(Dataset entries)
-- ==== Sys2Proof/Laws/State.lean ====
section
/-! SUPPORT. One lemma per field per shared operation of the state, each true by unfolding once: later proofs rewrite with these and never unfold a record update. -/

namespace Sys2Proof.Machine

/-! ### emit -/

@[simp] theorem emit_pt (s : State) (e : Signal) : (s.emit e).pt = s.pt := rfl
@[simp] theorem emit_mem (s : State) (e : Signal) : (s.emit e).mem = s.mem := rfl
@[simp] theorem emit_ctrl (s : State) (e : Signal) : (s.emit e).ctrl = s.ctrl := rfl
@[simp] theorem emit_mode (s : State) (e : Signal) : (s.emit e).mode = s.mode := rfl
@[simp] theorem emit_cart (s : State) (e : Signal) : (s.emit e).cart = s.cart := rfl
@[simp] theorem emit_bank (s : State) (e : Signal) : (s.emit e).bank = s.bank := rfl
@[simp] theorem emit_total (s : State) (e : Signal) : (s.emit e).total = s.total := rfl
@[simp] theorem emit_qsel0 (s : State) (e : Signal) : (s.emit e).qsel0 = s.qsel0 := rfl
@[simp] theorem emit_qsel1 (s : State) (e : Signal) : (s.emit e).qsel1 = s.qsel1 := rfl
@[simp] theorem emit_esc (s : State) (e : Signal) : (s.emit e).esc = s.esc := rfl
@[simp] theorem emit_crashed (s : State) (e : Signal) : (s.emit e).crashed = s.crashed := rfl
@[simp] theorem emit_cfg (s : State) (e : Signal) : (s.emit e).cfg = s.cfg := rfl
@[simp] theorem emit_requests (s : State) (e : Signal) : (s.emit e).requests = s.requests := rfl
@[simp] theorem emit_result (s : State) (e : Signal) : (s.emit e).result = s.result := rfl
@[simp] theorem emit_outputs (s : State) (e : Signal) : (s.emit e).outputs = s.outputs ++ [e] := rfl
@[simp] theorem emit_history (s : State) (e : Signal) : (s.emit e).history = e :: s.history := rfl

/-! ### opened -/

@[simp] theorem opened_pt (s : State) : s.opened.pt = s.pt := rfl
@[simp] theorem opened_mem (s : State) : s.opened.mem = s.mem := rfl
@[simp] theorem opened_ctrl (s : State) : s.opened.ctrl = s.ctrl := rfl
@[simp] theorem opened_mode (s : State) : s.opened.mode = s.mode := rfl
@[simp] theorem opened_cart (s : State) : s.opened.cart = s.cart := rfl
@[simp] theorem opened_bank (s : State) : s.opened.bank = s.bank := rfl
@[simp] theorem opened_total (s : State) : s.opened.total = s.total := rfl
@[simp] theorem opened_qsel0 (s : State) : s.opened.qsel0 = s.qsel0 := rfl
@[simp] theorem opened_qsel1 (s : State) : s.opened.qsel1 = s.qsel1 := rfl
@[simp] theorem opened_esc (s : State) : s.opened.esc = s.esc := rfl
@[simp] theorem opened_crashed (s : State) : s.opened.crashed = s.crashed := rfl
@[simp] theorem opened_cfg (s : State) : s.opened.cfg = s.cfg := rfl
@[simp] theorem opened_requests (s : State) : s.opened.requests = s.requests := rfl
@[simp] theorem opened_result (s : State) : s.opened.result = s.result := rfl
@[simp] theorem opened_outputs (s : State) : s.opened.outputs = [] := rfl
@[simp] theorem opened_history (s : State) : s.opened.history = s.history := rfl

/-! ### refuse -/

@[simp] theorem refuse_pt (s : State) (r : Reason) : (s.refuse r).pt = s.pt := rfl
@[simp] theorem refuse_mem (s : State) (r : Reason) : (s.refuse r).mem = s.mem := rfl
@[simp] theorem refuse_ctrl (s : State) (r : Reason) : (s.refuse r).ctrl = s.ctrl := rfl
@[simp] theorem refuse_mode (s : State) (r : Reason) : (s.refuse r).mode = s.mode := rfl
@[simp] theorem refuse_cart (s : State) (r : Reason) : (s.refuse r).cart = s.cart := rfl
@[simp] theorem refuse_bank (s : State) (r : Reason) : (s.refuse r).bank = s.bank := rfl
@[simp] theorem refuse_total (s : State) (r : Reason) : (s.refuse r).total = s.total := rfl
@[simp] theorem refuse_qsel0 (s : State) (r : Reason) : (s.refuse r).qsel0 = s.qsel0 := rfl
@[simp] theorem refuse_qsel1 (s : State) (r : Reason) : (s.refuse r).qsel1 = s.qsel1 := rfl
@[simp] theorem refuse_esc (s : State) (r : Reason) : (s.refuse r).esc = s.esc := rfl
@[simp] theorem refuse_crashed (s : State) (r : Reason) : (s.refuse r).crashed = s.crashed := rfl
@[simp] theorem refuse_cfg (s : State) (r : Reason) : (s.refuse r).cfg = s.cfg := rfl
@[simp] theorem refuse_requests (s : State) (r : Reason) : (s.refuse r).requests = s.requests := rfl
@[simp] theorem refuse_result (s : State) (r : Reason) : (s.refuse r).result = some (.refused r) := rfl
@[simp] theorem refuse_outputs (s : State) (r : Reason) : (s.refuse r).outputs = [] := rfl
@[simp] theorem refuse_history (s : State) (r : Reason) : (s.refuse r).history = s.history := rfl

/-! ### raiseCrash -/

@[simp] theorem raiseCrash_pt (s : State) : s.raiseCrash.pt = s.pt := rfl
@[simp] theorem raiseCrash_mem (s : State) : s.raiseCrash.mem = s.mem := rfl
@[simp] theorem raiseCrash_ctrl (s : State) : s.raiseCrash.ctrl = s.ctrl := rfl
@[simp] theorem raiseCrash_mode (s : State) : s.raiseCrash.mode = s.mode := rfl
@[simp] theorem raiseCrash_cart (s : State) : s.raiseCrash.cart = s.cart := rfl
@[simp] theorem raiseCrash_bank (s : State) : s.raiseCrash.bank = s.bank := rfl
@[simp] theorem raiseCrash_total (s : State) : s.raiseCrash.total = s.total := rfl
@[simp] theorem raiseCrash_qsel0 (s : State) : s.raiseCrash.qsel0 = s.qsel0 := rfl
@[simp] theorem raiseCrash_qsel1 (s : State) : s.raiseCrash.qsel1 = s.qsel1 := rfl
@[simp] theorem raiseCrash_esc (s : State) : s.raiseCrash.esc = s.esc := rfl
@[simp] theorem raiseCrash_crashed (s : State) : s.raiseCrash.crashed = true := rfl
@[simp] theorem raiseCrash_cfg (s : State) : s.raiseCrash.cfg = s.cfg := rfl
@[simp] theorem raiseCrash_requests (s : State) : s.raiseCrash.requests = s.requests := rfl
@[simp] theorem raiseCrash_result (s : State) : s.raiseCrash.result = s.result := rfl
@[simp] theorem raiseCrash_outputs (s : State) : s.raiseCrash.outputs = s.outputs ++ [.crash] := rfl
@[simp] theorem raiseCrash_history (s : State) : s.raiseCrash.history = .crash :: s.history := rfl

/-! ### overlayEnable -/

@[simp] theorem overlayEnable_pt (o : Overlay) (s : State) : (overlayEnable o s).pt = s.pt.setRanges o.ranges .rom := by
  simp only [overlayEnable]
@[simp] theorem overlayEnable_mem (o : Overlay) (s : State) : (overlayEnable o s).mem = copyRom o.ranges o.rom s.mem := by
  simp only [overlayEnable]
@[simp] theorem overlayEnable_ctrl (o : Overlay) (s : State) : (overlayEnable o s).ctrl = s.ctrl := rfl
@[simp] theorem overlayEnable_mode (o : Overlay) (s : State) : (overlayEnable o s).mode = s.mode := rfl
@[simp] theorem overlayEnable_cart (o : Overlay) (s : State) : (overlayEnable o s).cart = s.cart := rfl
@[simp] theorem overlayEnable_bank (o : Overlay) (s : State) : (overlayEnable o s).bank = s.bank := rfl
@[simp] theorem overlayEnable_total (o : Overlay) (s : State) : (overlayEnable o s).total = s.total := rfl
@[simp] theorem overlayEnable_qsel0 (o : Overlay) (s : State) : (overlayEnable o s).qsel0 = s.qsel0 := rfl
@[simp] theorem overlayEnable_qsel1 (o : Overlay) (s : State) : (overlayEnable o s).qsel1 = s.qsel1 := rfl
@[simp] theorem overlayEnable_esc (o : Overlay) (s : State) : (overlayEnable o s).esc = s.esc := rfl
@[simp] theorem overlayEnable_crashed (o : Overlay) (s : State) : (overlayEnable o s).crashed = s.crashed := rfl
@[simp] theorem overlayEnable_cfg (o : Overlay) (s : State) : (overlayEnable o s).cfg = s.cfg := rfl
@[simp] theorem overlayEnable_requests (o : Overlay) (s : State) : (overlayEnable o s).requests = s.requests := rfl
@[simp] theorem overlayEnable_result (o : Overlay) (s : State) : (overlayEnable o s).result = s.result := rfl
@[simp] theorem overlayEnable_outputs (o : Overlay) (s : State) : (overlayEnable o s).outputs = s.outputs := rfl
@[simp] theorem overlayEnable_history (o : Overlay) (s : State) : (overlayEnable o s).history = s.history := rfl

/-! ### overlayDisable -/

@[simp] theorem overlayDisable_pt (o : Overlay) (s : State) : (overlayDisable o s).pt = s.pt.setRanges o.ranges .ram := by
  simp only [overlayDisable]
@[simp] theorem overlayDisable_mem (o : Overlay) (s : State) : (overlayDisable o s).mem = fillFloat o.ranges s.mem := by
  simp only [overlayDisable]
@[simp] theorem overlayDisable_ctrl (o : Overlay) (s : State) : (overlayDisable o s).ctrl = s.ctrl := rfl
@[simp] theorem overlayDisable_mode (o : Overlay) (s : State) : (overlayDisable o s).mode = s.mode := rfl
@[simp] theorem overlayDisable_cart (o : Overlay) (s : State) : (overlayDisable o s).cart = s.cart := rfl
@[simp] theorem overlayDisable_bank (o : Overlay) (s : State) : (overlayDisable o s).bank = s.bank := rfl
@[simp] theorem overlayDisable_total (o : Overlay) (s : State) : (overlayDisable o s).total = s.total := rfl
@[simp] theorem overlayDisable_qsel0 (o : Overlay) (s : State) : (overlayDisable o s).qsel0 = s.qsel0 := rfl
@[simp] theorem overlayDisable_qsel1 (o : Overlay) (s : State) : (overlayDisable o s).qsel1 = s.qsel1 := rfl
@[simp] theorem overlayDisable_esc (o : Overlay) (s : State) : (overlayDisable o s).esc = s.esc := rfl
@[simp] theorem overlayDisable_crashed (o : Overlay) (s : State) : (overlayDisable o s).crashed = s.crashed := rfl
@[simp] theorem overlayDisable_cfg (o : Overlay) (s : State) : (overlayDisable o s).cfg = s.cfg := rfl
@[simp] theorem overlayDisable_requests (o : Overlay) (s : State) : (overlayDisable o s).requests = s.requests := rfl
@[simp] theorem overlayDisable_result (o : Overlay) (s : State) : (overlayDisable o s).result = s.result := rfl
@[simp] theorem overlayDisable_outputs (o : Overlay) (s : State) : (overlayDisable o s).outputs = s.outputs := rfl
@[simp] theorem overlayDisable_history (o : Overlay) (s : State) : (overlayDisable o s).history = s.history := rfl

/-! ### copyBank -/

@[simp] theorem copyBank_pt (c : Cartridge) (b : Nat) (s : State) : (copyBank c b s).pt = s.pt := rfl
@[simp] theorem copyBank_mem (c : Cartridge) (b : Nat) (s : State) :
    (copyBank c b s).mem = s.mem.overwrite (winBase s.cfg) (imageSlice c.img (b * bankSize) bankSize) := by
  simp only [copyBank]

@[simp] theorem copyBank_ctrl (c : Cartridge) (b : Nat) (s : State) : (copyBank c b s).ctrl = s.ctrl := rfl
@[simp] theorem copyBank_mode (c : Cartridge) (b : Nat) (s : State) : (copyBank c b s).mode = s.mode := rfl
@[simp] theorem copyBank_cart (c : Cartridge) (b : Nat) (s : State) : (copyBank c b s).cart = s.cart := rfl
@[simp] theorem copyBank_bank (c : Cartridge) (b : Nat) (s : State) : (copyBank c b s).bank = b := rfl
@[simp] theorem copyBank_total (c : Cartridge) (b : Nat) (s : State) : (copyBank c b s).total = s.total := rfl
@[simp] theorem copyBank_qsel0 (c : Cartridge) (b : Nat) (s : State) : (copyBank c b s).qsel0 = s.qsel0 := rfl
@[simp] theorem copyBank_qsel1 (c : Cartridge) (b : Nat) (s : State) : (copyBank c b s).qsel1 = s.qsel1 := rfl
@[simp] theorem copyBank_esc (c : Cartridge) (b : Nat) (s : State) : (copyBank c b s).esc = s.esc := rfl
@[simp] theorem copyBank_crashed (c : Cartridge) (b : Nat) (s : State) : (copyBank c b s).crashed = s.crashed := rfl
@[simp] theorem copyBank_cfg (c : Cartridge) (b : Nat) (s : State) : (copyBank c b s).cfg = s.cfg := rfl
@[simp] theorem copyBank_requests (c : Cartridge) (b : Nat) (s : State) : (copyBank c b s).requests = s.requests := rfl
@[simp] theorem copyBank_result (c : Cartridge) (b : Nat) (s : State) : (copyBank c b s).result = s.result := rfl
@[simp] theorem copyBank_outputs (c : Cartridge) (b : Nat) (s : State) : (copyBank c b s).outputs = s.outputs := rfl
@[simp] theorem copyBank_history (c : Cartridge) (b : Nat) (s : State) : (copyBank c b s).history = s.history := rfl

/-! ### copySlice -/

@[simp] theorem copySlice_pt (c : Cartridge) (r : Fin 2) (k : BitVec 2) (s : State) : (copySlice c r k s).pt = s.pt := rfl
@[simp] theorem copySlice_mem (c : Cartridge) (r : Fin 2) (k : BitVec 2) (s : State) :
    (copySlice c r k s).mem = s.mem.overwrite (regionBase r) (imageSlice c.img (sliceOffset s.cfg c.cls r k) sliceSize) := by
  simp only [copySlice]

Work order>
Given the records above, restate word for word only the lines starting at the one with "s.opened.history = s.history := rfl" and ending at the one with "r).crashed = s.crashed := rfl".

Result below>
@[simp] theorem opened_history (s : State) : s.opened.history = s.history := rfl

/-! ### refuse -/

@[simp] theorem refuse_pt (s : State) (r : Reason) : (s.refuse r).pt = s.pt := rfl
@[simp] theorem refuse_mem (s : State) (r : Reason) : (s.refuse r).mem = s.mem := rfl
@[simp] theorem refuse_ctrl (s : State) (r : Reason) : (s.refuse r).ctrl = s.ctrl := rfl
@[simp] theorem refuse_mode (s : State) (r : Reason) : (s.refuse r).mode = s.mode := rfl
@[simp] theorem refuse_cart (s : State) (r : Reason) : (s.refuse r).cart = s.cart := rfl
@[simp] theorem refuse_bank (s : State) (r : Reason) : (s.refuse r).bank = s.bank := rfl
@[simp] theorem refuse_total (s : State) (r : Reason) : (s.refuse r).total = s.total := rfl
@[simp] theorem refuse_qsel0 (s : State) (r : Reason) : (s.refuse r).qsel0 = s.qsel0 := rfl
@[simp] theorem refuse_qsel1 (s : State) (r : Reason) : (s.refuse r).qsel1 = s.qsel1 := rfl
@[simp] theorem refuse_esc (s : State) (r : Reason) : (s.refuse r).esc = s.esc := rfl
@[simp] theorem refuse_crashed (s : State) (r : Reason) : (s.refuse r).crashed = s.crashed := rfl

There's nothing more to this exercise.